[Start of section]

/-- Table 10.3. -/
def State.ownCheck (s : State) (r : Req) (e : PotEnt) (write : Bool) : Own :=
  let own (b : Nat) : Own := if e.owner = b then (if write && e.ro then .refuse else .allow)
    else if e.owner = 255 then (if write then .refuse else .allow) else .refuse
  match r.agent with
  | .firmware => .allow
  | .berth b => match e.state with
    | .owned => own b
    | .quarantined => if write then .refuse else if e.owner = b ∨ e.owner = 255 then .poison else .refuse
    | _ => .refuse
  | .operator => match e.state with
    | .owned => own 0
    | .loading => .allow
    | .quarantined => if write then .refuse else if e.owner = 0 ∨ e.owner = 255 then .poison else .refuse
    | _ => .refuse
  | .convoy => match e.state with
    | .owned =>
      if e.owner = 0 then .allow
      else if e.owner = 255 then (if write then .refuse else .allow)
      else if (s.stepSet r.ctx).contains e.owner then (if write && e.ro then .refuse else .allow) else .refuse
    | .quarantined =>
      if write then .refuse
      else if e.owner = 0 ∨ e.owner = 255 ∨ (s.stepSet r.ctx).contains e.owner then .poison else .refuse
    | _ => .refuse

/-! ## Sectors in DRAM -/

/-- Facts of a sector never written: stored-zero form (R216, log entry 7). -/
def SecMeta.fresh : SecMeta := { zero := true, poison := false, key := 0, errs := [] }

/-- The facts of a sector. -/
def State.sect (s : State) (sa : Nat) : SecMeta := NMap.getD s.mem.sect sa SecMeta.fresh

/-- A byte of DRAM; an address never written reads 0 (log entry 7). -/
def memRead (m : List Host.Cell) (a : Nat) : Byte := NMap.getD m a 0

/-- Writes a byte of DRAM, keeping the canonical form: an entry equal to what an unlisted address reads as is removed. -/
def memWrite (m : List Host.Cell) (a : Nat) (b : Byte) : List Host.Cell := NMap.set (0 : Byte) m a b

/-- Writes consecutive bytes. -/
def memWrites (m : List Host.Cell) (a : Nat) : List Byte → List Host.Cell
  | [] => m
  | b :: t => memWrites (memWrite m a b) (a + 1) t

/-- The canonical form of DRAM: addresses strictly rising, no entry equal to 0. -/
def Memory.wf (m : List Host.Cell) : Bool := NMap.sorted none m && m.all fun c => c.2 != 0

/-- The error vector of a stored sector (R210, R212, R450). -/
def SecMeta.errVec (m : SecMeta) : List (Nat × Nat) :=
  m.errs.map (fun e => (e.1, e.2.toNat)) ++ (if m.poison then poisonErrs else []) ++ (if m.zero then zeroErrs else [])

/-- A DRAM detection or correction at a sector: the row's tally, the retirement it starts (R220), a lane fault (R221), and
the signature of R452. `scrub` says that the patrol scrub found it. -/
def State.dramReport (s : State) (sa mech pos : Nat) (scrub : Bool) : State :=
  let d := homeOf sa
  let e := s.pot (sa / 0x10000)
  let k := rowKey sa
  let (s, full) := s.tally k mech
  let cargo := e.owner = 255 && e.state != .free && e.state != .zeroed
  let (st, act, sev) := if mech = 8 then ((0 : Status), 0, 0)
    else if cargo then (0x3707, 6, 1) else if scrub then (0, 9, 2) else (0x3701, 9, 2)
  let sig : Sig := { Sig.blank.onDie s d false with
    status := st, mech := mech, action := act, severity := sev, unitKind := 3, unitIndex := chanOf sa
    tally := s.tallyCount k, addr := sa, times := s.tallyTimes k
    dramLoc := layerOf sa * 2 ^ 26 + bankOf sa * 2 ^ 20 + rowOf sa * 2 ^ 11 + pos * 2 ^ 4 }
  let s := s.sign sig
  let s := if mech ≠ 8 ∧ cargo then s.setPot (sa / 0x10000) { e with state := .quarantined } else s
  let s := if full then
      let b := (d, chanOf sa, layerOf sa, bankOf sa, rowOf sa)
      (s.modMem fun m => { m with blocked := if m.blocked.contains b then m.blocked else m.blocked ++ [b] }).sign
        { sig with status := 0, action := 5, severity := 1 }
    else s
  if mech = 8 then
    let row := layerOf sa * 2 ^ 20 + bankOf sa * 2 ^ 10 + rowOf sa
    let old := s.rel.lanePos.filter fun q => decide (s.clk.now ≤ q.2.2.2.2 + dayNs) &&
      !(q.1 == d && q.2.1 == chanOf sa && q.2.2.1 == pos && q.2.2.2.1 == row)
    let mine := old.filter fun q => q.1 == d && q.2.1 == chanOf sa && q.2.2.1 == pos
    let s := s.modRel fun r => { r with lanePos := (d, chanOf sa, pos, row, s.clk.now) :: old }
    if mine.length ≥ 2 then
      let (s, _) := s.tally (2, s.siteNum d, 0, 0) 0x13
      (s.askRepair d).sign
        { sig with mech := 0x13, action := 5, severity := 1, unitKind := 2, status := 0 }
    else s
  else s

/-- Reads a sector from its stack (R213): 32 bytes and whether they are poison. `dram` are the symbol errors that hit the
stored word before the read. -/
def State.dramSector (s : State) (sa : Nat) (dram : List (Nat × Nat × BitVec 8)) : List Byte × Bool × State :=
  let m0 := s.sect sa
  let hits := (dram.filter (·.1 == sa)).map fun e => e.2
  let m := { m0 with errs := m0.errs ++ hits }
  let s := if hits = [] then s else s.modMem fun q => { q with sect := NMap.put q.sect sa m }
  let e := s.pot (sa / 0x10000)
  let es := m.errVec
  let d := homeOf sa
  let s := (s.cnt d 10 1).pmc d 0x30 1 none
  let stored := (List.range 32).map fun i => memRead s.mem.dram (sa + i)
  let plain (es : List (Nat × Nat)) : List Byte := (List.range 32).map fun i =>
    if m.key ≠ s.keyNum e.keySlot ∨ m.zero ∨ blockBad es (i / 16) then
      Config.wrongKeyByte sa (s.keyNum e.keySlot) i
    else stored.getD i 0
  let zeros : List Byte := List.replicate 32 0
  match decodeSector e.guard es with
  | .data => (plain es, false, s)
  | .dataFixed p v => (plain ((p, v) :: es), false, s.dramReport sa 8 p false)
  | .zeros => (zeros, false, s)
  | .zerosFixed p => (zeros, false, s.dramReport sa 8 p false)
  | .poison => (zeros, true, s)
  | .detected => (zeros, true, s.dramReport sa (if e.guard then 0x0A else 9) 0x7F false)

/-- Whether a die's stack is in STOP (Table 8.7), so that it issues no access. -/
def State.stopHeat (s : State) (d : Nat) : Bool := NMap.getD s.mem.heat d .normal == .stop

/-- Writes a whole sector as ciphertext under its page's key, or as stored poison (R212, R249). -/
def State.dramPut (s : State) (sa : Nat) (bytes : List Byte) (poison : Bool) : State :=
  let key := s.keyNum (s.pot (sa / 0x10000)).keySlot
  let s := (s.cnt (homeOf sa) 11 1).pmc (homeOf sa) 0x31 1 none
  s.modMem fun m => { m with
    dram := memWrites m.dram sa bytes
    sect := NMap.put m.sect sa { zero := false, poison := poison, key := key, errs := [] } }

/-- Writes a sector in stored-zero form (R450). -/
def State.dramZero (s : State) (sa : Nat) : State :=
  s.modMem fun m => { m with
    dram := memWrites m.dram sa (List.replicate 32 0)
    sect := NMap.erase m.sect sa }

/-- Writes every sector of a 64 KiB page in stored-zero form (R248). Only what is listed needs to change. -/
def State.zeroPage (s : State) (page : Nat) : State :=
  s.modMem fun m => { m with
    dram := NMap.keep m.dram fun a _ => a / 0x10000 != page
    sect := NMap.keep m.sect fun a _ => a / 0x10000 != page
    spentSec := NMap.keep m.spentSec fun a _ => a / 0x10000 != page }

/-! ## Windows (R179 to R182) -/

/-- The lowest active window of a die that an address matches (R179); `dev` names a remote device. -/
def State.winOf (s : State) (d : Nat) (dev : Option Nat) (pa : Nat) : Option (Nat × Word) :=
  ((List.range 16).find? fun w =>
    let b := dieBase d + 0x4000 + w * 0x40
    let at' := s.reg (b + 0x30)
    Word.bit at' 63 && decide (s.rfld (b + 0x20) 26 0 ≤ pa / 0x10000) && decide (pa / 0x10000 ≤ s.rfld (b + 0x28) 26 0) &&
    (match dev with
      | none => !Word.bit at' 62
      | some v => Word.bit at' 62 && Word.fld at' 61 44 == v)).map fun w => (w, s.reg (dieBase d + 0x4000 + w * 0x40 + 0x30))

[End of section]

● What you should do: Please write out, exactly as they appear above, only the lines in the stretch from the line with "let k := rowKey sa" through the line with "else if cargo".

● Solution to this exercise:
  let k := rowKey sa
  let (s, full) := s.tally k mech
  let cargo := e.owner = 255 && e.state != .free && e.state != .zeroed
  let (st, act, sev) := if mech = 8 then ((0 : Status), 0, 0)
    else if cargo then (0x3707, 6, 1) else if scrub then (0, 9, 2) else (0x3701, 9, 2)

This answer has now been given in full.